**Problem to solve**
Every line of the records below from the line with "(s.collapse.atPort p f).collapse" up to and including the line with "p q rfl hq]" must be reproduced exactly, and no line outside that range.

Information supplied below:

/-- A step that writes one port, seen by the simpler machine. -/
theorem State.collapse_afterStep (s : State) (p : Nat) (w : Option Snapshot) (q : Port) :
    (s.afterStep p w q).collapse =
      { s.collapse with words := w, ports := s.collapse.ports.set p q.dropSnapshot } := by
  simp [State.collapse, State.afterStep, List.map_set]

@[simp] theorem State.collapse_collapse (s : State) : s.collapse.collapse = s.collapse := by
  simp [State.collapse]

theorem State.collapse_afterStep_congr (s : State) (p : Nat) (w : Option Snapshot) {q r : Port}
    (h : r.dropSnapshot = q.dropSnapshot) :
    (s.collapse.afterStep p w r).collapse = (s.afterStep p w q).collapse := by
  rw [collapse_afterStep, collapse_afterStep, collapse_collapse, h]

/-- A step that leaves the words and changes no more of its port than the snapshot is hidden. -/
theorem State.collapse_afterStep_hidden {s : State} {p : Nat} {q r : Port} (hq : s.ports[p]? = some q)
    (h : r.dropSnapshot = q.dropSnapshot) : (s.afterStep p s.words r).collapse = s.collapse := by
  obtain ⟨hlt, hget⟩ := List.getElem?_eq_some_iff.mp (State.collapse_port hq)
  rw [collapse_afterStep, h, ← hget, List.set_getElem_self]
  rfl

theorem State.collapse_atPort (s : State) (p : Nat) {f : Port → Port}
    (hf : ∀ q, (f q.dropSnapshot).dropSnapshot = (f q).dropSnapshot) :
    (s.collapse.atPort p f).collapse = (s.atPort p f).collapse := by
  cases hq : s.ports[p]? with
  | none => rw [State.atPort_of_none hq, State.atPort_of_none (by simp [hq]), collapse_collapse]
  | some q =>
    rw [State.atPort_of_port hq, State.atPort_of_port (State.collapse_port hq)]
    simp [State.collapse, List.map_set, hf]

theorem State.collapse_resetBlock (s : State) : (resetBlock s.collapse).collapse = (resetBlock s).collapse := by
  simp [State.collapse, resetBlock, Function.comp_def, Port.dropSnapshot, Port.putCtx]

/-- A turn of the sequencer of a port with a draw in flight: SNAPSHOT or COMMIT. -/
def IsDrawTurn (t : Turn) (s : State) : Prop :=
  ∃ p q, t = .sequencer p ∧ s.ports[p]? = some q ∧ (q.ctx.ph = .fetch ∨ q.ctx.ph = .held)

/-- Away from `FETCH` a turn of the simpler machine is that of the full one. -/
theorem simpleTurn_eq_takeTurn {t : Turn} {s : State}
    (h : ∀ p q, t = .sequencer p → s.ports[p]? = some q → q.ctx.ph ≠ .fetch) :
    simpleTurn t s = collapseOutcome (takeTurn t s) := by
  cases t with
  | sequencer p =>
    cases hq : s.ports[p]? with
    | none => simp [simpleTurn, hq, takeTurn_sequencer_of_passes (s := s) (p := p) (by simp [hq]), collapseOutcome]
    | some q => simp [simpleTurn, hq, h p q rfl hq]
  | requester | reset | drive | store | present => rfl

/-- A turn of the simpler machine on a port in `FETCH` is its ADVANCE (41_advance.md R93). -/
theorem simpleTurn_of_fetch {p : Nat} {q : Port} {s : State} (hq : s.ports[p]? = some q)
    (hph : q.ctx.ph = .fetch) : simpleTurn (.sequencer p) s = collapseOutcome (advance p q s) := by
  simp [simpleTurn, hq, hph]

End of Information supplied.

**Task result**
    (s.collapse.atPort p f).collapse = (s.atPort p f).collapse := by
  cases hq : s.ports[p]? with
  | none => rw [State.atPort_of_none hq, State.atPort_of_none (by simp [hq]), collapse_collapse]
  | some q =>
    rw [State.atPort_of_port hq, State.atPort_of_port (State.collapse_port hq)]
    simp [State.collapse, List.map_set, hf]

theorem State.collapse_resetBlock (s : State) : (resetBlock s.collapse).collapse = (resetBlock s).collapse := by
  simp [State.collapse, resetBlock, Function.comp_def, Port.dropSnapshot, Port.putCtx]

/-- A turn of the sequencer of a port with a draw in flight: SNAPSHOT or COMMIT. -/
def IsDrawTurn (t : Turn) (s : State) : Prop :=
  ∃ p q, t = .sequencer p ∧ s.ports[p]? = some q ∧ (q.ctx.ph = .fetch ∨ q.ctx.ph = .held)

/-- Away from `FETCH` a turn of the simpler machine is that of the full one. -/
theorem simpleTurn_eq_takeTurn {t : Turn} {s : State}
    (h : ∀ p q, t = .sequencer p → s.ports[p]? = some q → q.ctx.ph ≠ .fetch) :
    simpleTurn t s = collapseOutcome (takeTurn t s) := by
  cases t with
  | sequencer p =>
    cases hq : s.ports[p]? with
    | none => simp [simpleTurn, hq, takeTurn_sequencer_of_passes (s := s) (p := p) (by simp [hq]), collapseOutcome]
    | some q => simp [simpleTurn, hq, h p q rfl hq]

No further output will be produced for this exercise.